Do you have any tips for being greener while working from home?
I haven’t done any scientific work on this topic, but I can share some personal reflections based on what I know about energy, food, and transport-related emissions. Working from home compared to commuting to work by car or public transport and working in an office building requiring energy for heating or cooling, and other things, is likely more climate-friendly if it reduces the amount of energy used for offices and transport.
However, it also depends of course on how much we change our energy consumption (related to heating and such) at home when spending more time there. That's important to remember. Working from home might also be an opportunity to introduce new good habits to our daily routines, like reducing food waste by utilizing leftovers for lunch and making sure to switch off our electronic devices when no longer using them.

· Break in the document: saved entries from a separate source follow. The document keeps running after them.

-- ==== Sys2Proof/Laws/MemberOpsFrame.lean ====
section
/-!
SUPPORT. What the definitions of Machine/MemberOps.lean leave unchanged.
-/
namespace Sys2Proof
namespace Machine
set_option maxRecDepth 100000
set_option linter.unusedSimpArgs false
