-- ==== Sys2Proof/Laws/ObjectOpsFrame.lean ====
section
/-!
SUPPORT. What the definitions of Machine/ObjectOps.lean leave unchanged.
-/
namespace Sys2Proof
namespace Machine
set_option maxRecDepth 100000
set_option linter.unusedSimpArgs false

theorem readRemote_frame {a1 a2 s} : Frame 139995644032 (readRemote a1 a2 s) s := by
  unfold readRemote
  repeat' first
    | with_reducible refine frame_ite ?_ ?_
    | simp only [↓frame_rfl, Nat.reduceOr, ↓frame_step sendOn_frame]
    | split
theorem putLocks_frame {a1 a2 a3 a4 s} : Frame 2048 (putLocks a1 a2 a3 a4 s) s := by
  unfold putLocks
  repeat' first
    | simp only [↓frame_mkM, ↓frame_rfl]
    | with_reducible apply frame_mk <;> first | exact .inl rfl | exact .inr rfl | skip
theorem noteLapsed_frame {a1 a2 a3 s} : Frame 2048 (noteLapsed a1 a2 a3 s) s := by
  unfold noteLapsed
  repeat' first
    | with_reducible refine frame_ite ?_ ?_
    | simp only [↓frame_mkM, ↓frame_rfl]
    | with_reducible apply frame_mk <;> first | exact .inl rfl | exact .inr rfl | skip
theorem expireTarget_frame {a1 a2 s} : Frame 157005441032 (expireTarget a1 a2 s) s := by
  unfold expireTarget
  repeat' first
    | simp only [↓frame_rfl, Nat.reduceOr, ↓frame_step enter_frame, ↓frame_step noteLapsed_frame, ↓frame_step putLocks_frame,
        ↓frame_step sequence_frame]
    | with_reducible refine frame_foldl (fun _ _ => ?_) ?_
    | with_reducible refine frame_snd (by assumption) ?_
    | split
theorem meetExpiries_frame {a1 a2 s} : Frame 157005441032 (meetExpiries a1 a2 s) s := by
  unfold meetExpiries
  repeat' first
    | simp only [↓frame_rfl, Nat.reduceOr, ↓frame_step expireTarget_frame]
    | split
theorem expireAll_frame {s} : Frame 157005441032 (expireAll s) s := by
  unfold expireAll
  repeat' first
    | simp only [↓frame_rfl, Nat.reduceOr, ↓frame_step expireTarget_frame]
    | with_reducible refine frame_foldl (fun _ _ => ?_) ?_
theorem chargeUnits_frame {a1 a2 a3 a4 s} : Frame 4194304 (chargeUnits a1 a2 a3 a4 s) s := by
  unfold chargeUnits
  repeat' first
    | with_reducible refine frame_ite ?_ ?_
    | simp only [↓frame_rfl, Nat.reduceOr, ↓frame_step chargeDrive_frame, ↓frame_step chargeMutation_frame]
theorem chargeReads_frame {a1 a2 s} : Frame 4194304 (chargeReads a1 a2 s) s := by
  unfold chargeReads
  simp only [↓frame_rfl, Nat.reduceOr, ↓frame_step chargeDrive_frame]
theorem readFor_frame {a1 a2 a3 a4 a5 s} : Frame 431883350792 (readFor a1 a2 a3 a4 a5 s) s := by
  unfold readFor
  simp only [↓frame_rfl, Nat.reduceOr, ↓frame_step readExtents_frame, ↓frame_step mapHeld_frame, ↓frame_step chargeReads_frame]
theorem readAway_frame {a1 a2 a3 s} : Frame 156871163904 (readAway a1 a2 a3 s) s := by
  unfold readAway
  repeat' first
    | simp only [↓frame_rfl, Nat.reduceOr, ↓frame_step issueFlow_frame, ↓frame_step chargeReads_frame]
    | with_reducible refine frame_foldl (fun _ _ => ?_) ?_
    | split
theorem commitPart_frame {a1 a2 a3 a4 a5 s} : Frame 157005406216 (commitPart a1 a2 a3 a4 a5 s).2.2 s := by
  unfold commitPart
  repeat' first
    | with_reducible refine frame_ite ?_ ?_
    | simp only [↓frame_rfl, Nat.reduceOr, ↓frame_step writeLarge_frame, ↓frame_step writeSmallUnits_frame]
    | with_reducible refine frame_snd2 (by assumption) ?_
    | split
theorem sealObj_frame {a1 a2 a3 s} : Frame 157005509128 (sealObj a1 a2 a3 s).2.2 s := by
  unfold sealObj
  repeat' first
    | simp only [↓frame_rfl, Nat.reduceOr, ↓frame_step walkEnded_frame, ↓frame_step addReceipt_frame, ↓frame_step appendEntry_frame,
        ↓frame_step recordObj_frame, ↓frame_step drawDigest_frame]
    | with_reducible refine frame_snd (by assumption) ?_
    | split
theorem staleObj_frame {a1 s} : Frame 8192 (staleObj a1 s) s := by
  unfold staleObj
  simp only [↓frame_rfl, Nat.reduceOr, ↓frame_step killKind_frame]
theorem dropObj_frame {a1 a2 a3 s} : Frame 157005412872 (dropObj a1 a2 a3 s) s := by
  unfold dropObj
  repeat' first
    | simp only [↓frame_mkM, ↓frame_rfl, Nat.reduceOr, ↓frame_step clearHint_frame, ↓frame_step indexRemove_frame,
        ↓frame_step staleObj_frame]
    | with_reducible apply frame_mk <;> first | exact .inl rfl | exact .inr rfl | skip
theorem abortObj_frame {a1 a2 a3 s} : Frame 157005445640 (abortObj a1 a2 a3 s).2 s := by
  unfold abortObj
  repeat' first
    | simp only [↓frame_rfl, Nat.reduceOr, ↓frame_step enter_frame, ↓frame_step dropObj_frame, ↓frame_step sequence_frame]
    | with_reducible refine frame_snd (by assumption) ?_
    | split
theorem deleteObj_frame {a1 a2 a3 s} : Frame 157276371592 (deleteObj a1 a2 a3 s).2 s := by
  unfold deleteObj
  repeat' first
    | simp only [↓frame_rfl, Nat.reduceOr, ↓frame_step chargeUnits_frame, ↓frame_step hitchDelete_frame, ↓frame_step appendEntry_frame,
        ↓frame_step writeSealed_frame, ↓frame_step dropObj_frame]
    | with_reducible refine frame_snd (by assumption) ?_
    | split
theorem placeLock_frame {a1 a2 a3 s} : Frame 157005445640 (placeLock a1 a2 a3 s).2.2.2 s := by
  unfold placeLock
  repeat' first
    | simp only [↓frame_rfl, Nat.reduceOr, ↓frame_step appendEntry_frame, ↓frame_step recordObj_frame, ↓frame_step putLocks_frame,
        ↓frame_step sequence_frame, ↓frame_step changeBanks_frame]
    | with_reducible refine frame_snd (by assumption) ?_
    | split
theorem carryLock_frame {a1 a2 a3 s} : Frame 157276371592 (carryLock a1 a2 a3 s) s := by
  unfold carryLock
  simp only [↓frame_rfl, Nat.reduceOr, ↓frame_step hitchLock_frame, ↓frame_step placeLock_frame]
theorem setLock_frame {a1 a2 a3 s} : Frame 157276437128 (setLock a1 a2 a3 s).2.2.2.2 s := by
  unfold setLock
  repeat' first
    | simp only [↓frame_rfl, Nat.reduceOr, ↓frame_step hitchLock_frame, ↓frame_step addReceipt_frame, ↓frame_step placeLock_frame]
    | with_reducible refine frame_snd (by assumption) ?_
    | split

end Machine
end Sys2Proof
end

I would love my office to become more sustainable but my employer doesn’t seem to be interested — what could I do to try and convince them?
Although I’m not an expert in this topic, here are a few personal tips. If you’d like your office to become greener, get your colleagues on board and open a conversation with the management. If your company isn't sustainable yet, highlight the benefits of going green to the management (e.g improved health of employees, cost cuts, competitive advantage, etc). Make concrete suggestions for improvement, such as offering more vegan or vegetarian options at the canteen, switching to LED bulbs, reducing physical meetings that require travel, or decreasing cooling and heating in the building.
And finally, our own question for you. Which projects are you currently working on?
I'm currently in the phase of finishing my PhD on governance of urban land use in small Norwegian municipalities, with a focus on how nature spaces in and around the urban areas have been considered since the 1990s. I'm aiming to improve our understanding of the governance processes that drive development in a certain direction, often at the expense of nature — and specifically what can be done to reduce loss of nature as we develop our communities.
I'm also just about to embark on a new project called "Climate Budget 2.0" in Norway, where we'll study how to scale down global carbon budgets to Norway, and subsequently to a fair and equitable share for the project's case studies, encompassing both direct and indirect emissions related to local activity. We'll then use strategic climate games in local processes for policy development and sustainability planning, with the aim of arriving at strategies and policies that are compatible with the local climate budgets.